Goal of the exercise — Each line below is to be written out once more, precisely as given.

Stored data entries:
******
/-- The commands of the display. -/
def Obligations.DisplayCommandsAct : Prop :=
  (∀ (s : State) (p : Path) (h : Fin 2) (w : Word), Writable s p (R.DISP_CTL h) →
    exec (.dispEnable p h w) s = .next (s.writeDispCtl h w) ∧ exec (.commit p h) s = .next (s.commitHead h)) ∧
  (∀ (s : State) (h : Fin 2), s.headState h = 1 →
    exec (.hpdPlug h) s = .next ((s.put (R.DISP_STATUS.HPD h) 1).trainHead h)) ∧
  (∀ (s : State) (h : Fin 2) (lost : Bool), s.headState h = 3 →
    exec (.hpdUnplug h) s = .next (((s.put (R.DISP_STATUS.HPD h) 0).updHead h (fun x => { x with sink := none })).setHead h 1) ∧
    exec (.hpdIrq h true) s = .next (s.trainHead h)) ∧
  (∀ (s : State) (h : Fin 2) (rate : Fin 5) (lanes : Fin 5) (l : Nat) (u : State), s.headState h = 2 → s.lkUp 3 = true →
    u = s.updHead h (fun x => { x with sink := some (rate.val, lanes.val) }) →
    dpLanes (u.headGet h (R.DISP_PCLK.PCLK_KHZ h)) rate lanes = some l →
    exec (.dispTrainingDone h rate lanes true) s = .next ((((u.setHead h 3).put (R.DISP_STATUS.LANES h) (if l = 4 then 3 else l)).put
      (R.DISP_STATUS.RATE h) rate).updHead h (fun x => { x with attempts := 0, line := none })) ∧
    ((u.head h).attempts < 2 → exec (.dispTrainingDone h rate lanes false) s = .next (u.updHead h (fun x => { x with attempts := x.attempts + 1 }))) ∧
    (2 ≤ (u.head h).attempts → exec (.dispTrainingDone h rate lanes false) s = .next (u.headFails h))) ∧
  (∀ (s : State) (h : Fin 2) (u : State), s.headState h = 3 → (s.head h).line = none → u = s.blankingBegins h →
    (u.on (R.DISP_STATUS.COMMIT_PEND h) = false → exec (.verticalBlankingStart h) s = .next (u.beginFrame h)) ∧
    (u.on (R.DISP_STATUS.COMMIT_PEND h) = true → (u.copyShadow h).1 = false →
      exec (.verticalBlankingStart h) s = .next ((u.copyShadow h).2.beginFrame h))) ∧
  (∀ (s : State) (h : Fin 2), s.headState h = 3 → (s.head h).line = some (s.activeLines h) →
    (s.blankingBegins h).on (R.DISP_STATUS.COMMIT_PEND h) = false →
    exec (.verticalBlankingStart h) s = .next ((s.blankingBegins h).beginFrame h)) ∧
  (∀ (s : State) (h : Fin 2) (supplied : Fin 3841) (y : Nat), s.headState h = 3 → (s.head h).line = some y →
    y < s.activeLines h →
    exec (.activeLineStart h supplied) s = .next (s.sendLine h y supplied)) ∧
  (∀ (s : State) (ring index : Nat) (o : Order) (bs : List Byte) (u : State), s.order? (ring, index) = some o →
    o.opcode = 0x0F01 → o.phase ≠ .cancelling →
    u = (s.writeHost (o.u 24 8 + o.done) (overlay (List.replicate 16 0#8) 0 (bs.take 16)) []).updOrder o.ref (fun x => { x with phase := .running, done := o.done + 16, aux := 0 }) →

    (o.done + 16 < 128 * o.u 18 1 → exec (.auxTransactionDone ring index (some bs)) s = .next u) ∧
    (128 * o.u 18 1 ≤ o.done + 16 → exec (.auxTransactionDone ring index (some bs)) s = .next (u.edidEnd o stOk (o.done + 16))) ∧
    (o.aux < 3 → exec (.auxTransactionDone ring index none) s = .next (s.updOrder o.ref (fun o => { o with aux := o.aux + 1 }))) ∧
    (3 ≤ o.aux → exec (.auxTransactionDone ring index none) s = .next (s.edidEnd o 0x2E o.done))) ∧
  (∀ (s : State) (w : Word), Writable s .mgmt R.PNL_CFG →
    exec (.pnlEnable .mgmt w) s = .next (s.writePnlCfg w)) ∧
  (∀ (s : State) (id : Word) (u : State), s.pnlState = 1 → s.lkUp 3 = true → s.panel.since + 240010000 ≤ s.ns →
    u = ((s.send (.frame 6 0 [0x11#8])).send (.frame 6 0 [0x3A#8])).send (.frame 6 0 [0x04#8]) →
    (id = 0 → exec (.pnlInitComplete id) s = .next ((u.put R.PNL_STATUS.STATE 3).raiseInst 452 0)) ∧
    (id ≠ 0 → id ≠ 0xFFFFFFFF#32 → exec (.pnlInitComplete id) s =
      .next (((u.send (.frame 6 0 [0x29#8])).put R.PNL_STATUS.STATE 2).pnlAllDirty.pnlPush))) ∧
  (∀ (s : State), s.get R.PNL_PERIOD.PERIOD_MS ≠ 0 → s.pnlCanPush = true →
    s.panel.since + 1000000 * s.get R.PNL_PERIOD.PERIOD_MS ≤ s.ns →
    exec .pnlPushTimer s = .next s.pnlPush)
******
Result for this exercise —
/-- The commands of the display. -/
def Obligations.DisplayCommandsAct : Prop :=
  (∀ (s : State) (p : Path) (h : Fin 2) (w : Word), Writable s p (R.DISP_CTL h) →
    exec (.dispEnable p h w) s = .next (s.writeDispCtl h w) ∧ exec (.commit p h) s = .next (s.commitHead h)) ∧
  (∀ (s : State) (h : Fin 2), s.headState h = 1 →
    exec (.hpdPlug h) s = .next ((s.put (R.DISP_STATUS.HPD h) 1).trainHead h)) ∧
  (∀ (s : State) (h : Fin 2) (lost : Bool), s.headState h = 3 →
    exec (.hpdUnplug h) s = .next (((s.put (R.DISP_STATUS.HPD h) 0).updHead h (fun x => { x with sink := none })).setHead h 1) ∧
    exec (.hpdIrq h true) s = .next (s.trainHead h)) ∧
  (∀ (s : State) (h : Fin 2) (rate : Fin 5) (lanes : Fin 5) (l : Nat) (u : State), s.headState h = 2 → s.lkUp 3 = true →
    u = s.updHead h (fun x => { x with sink := some (rate.val, lanes.val) }) →
    dpLanes (u.headGet h (R.DISP_PCLK.PCLK_KHZ h)) rate lanes = some l →
    exec (.dispTrainingDone h rate lanes true) s = .next ((((u.setHead h 3).put (R.DISP_STATUS.LANES h) (if l = 4 then 3 else l)).put
      (R.DISP_STATUS.RATE h) rate).updHead h (fun x => { x with attempts := 0, line := none })) ∧
    ((u.head h).attempts < 2 → exec (.dispTrainingDone h rate lanes false) s = .next (u.updHead h (fun x => { x with attempts := x.attempts + 1 }))) ∧
    (2 ≤ (u.head h).attempts → exec (.dispTrainingDone h rate lanes false) s = .next (u.headFails h))) ∧
  (∀ (s : State) (h : Fin 2) (u : State), s.headState h = 3 → (s.head h).line = none → u = s.blankingBegins h →
    (u.on (R.DISP_STATUS.COMMIT_PEND h) = false → exec (.verticalBlankingStart h) s = .next (u.beginFrame h)) ∧
    (u.on (R.DISP_STATUS.COMMIT_PEND h) = true → (u.copyShadow h).1 = false →
      exec (.verticalBlankingStart h) s = .next ((u.copyShadow h).2.beginFrame h))) ∧
  (∀ (s : State) (h : Fin 2), s.headState h = 3 → (s.head h).line = some (s.activeLines h) →
    (s.blankingBegins h).on (R.DISP_STATUS.COMMIT_PEND h) = false →
    exec (.verticalBlankingStart h) s = .next ((s.blankingBegins h).beginFrame h)) ∧
  (∀ (s : State) (h : Fin 2) (supplied : Fin 3841) (y : Nat), s.headState h = 3 → (s.head h).line = some y →
    y < s.activeLines h →
    exec (.activeLineStart h supplied) s = .next (s.sendLine h y supplied)) ∧
  (∀ (s : State) (ring index : Nat) (o : Order) (bs : List Byte) (u : State), s.order? (ring, index) = some o →
    o.opcode = 0x0F01 → o.phase ≠ .cancelling →
    u = (s.writeHost (o.u 24 8 + o.done) (overlay (List.replicate 16 0#8) 0 (bs.take 16)) []).updOrder o.ref (fun x => { x with phase := .running, done := o.done + 16, aux := 0 }) →

    (o.done + 16 < 128 * o.u 18 1 → exec (.auxTransactionDone ring index (some bs)) s = .next u) ∧
    (128 * o.u 18 1 ≤ o.done + 16 → exec (.auxTransactionDone ring index (some bs)) s = .next (u.edidEnd o stOk (o.done + 16))) ∧
    (o.aux < 3 → exec (.auxTransactionDone ring index none) s = .next (s.updOrder o.ref (fun o => { o with aux := o.aux + 1 }))) ∧
    (3 ≤ o.aux → exec (.auxTransactionDone ring index none) s = .next (s.edidEnd o 0x2E o.done))) ∧
  (∀ (s : State) (w : Word), Writable s .mgmt R.PNL_CFG →
    exec (.pnlEnable .mgmt w) s = .next (s.writePnlCfg w)) ∧
  (∀ (s : State) (id : Word) (u : State), s.pnlState = 1 → s.lkUp 3 = true → s.panel.since + 240010000 ≤ s.ns →
    u = ((s.send (.frame 6 0 [0x11#8])).send (.frame 6 0 [0x3A#8])).send (.frame 6 0 [0x04#8]) →
    (id = 0 → exec (.pnlInitComplete id) s = .next ((u.put R.PNL_STATUS.STATE 3).raiseInst 452 0)) ∧
    (id ≠ 0 → id ≠ 0xFFFFFFFF#32 → exec (.pnlInitComplete id) s =
      .next (((u.send (.frame 6 0 [0x29#8])).put R.PNL_STATUS.STATE 2).pnlAllDirty.pnlPush))) ∧
  (∀ (s : State), s.get R.PNL_PERIOD.PERIOD_MS ≠ 0 → s.pnlCanPush = true →
    s.panel.since + 1000000 * s.get R.PNL_PERIOD.PERIOD_MS ≤ s.ns →
    exec .pnlPushTimer s = .next s.pnlPush)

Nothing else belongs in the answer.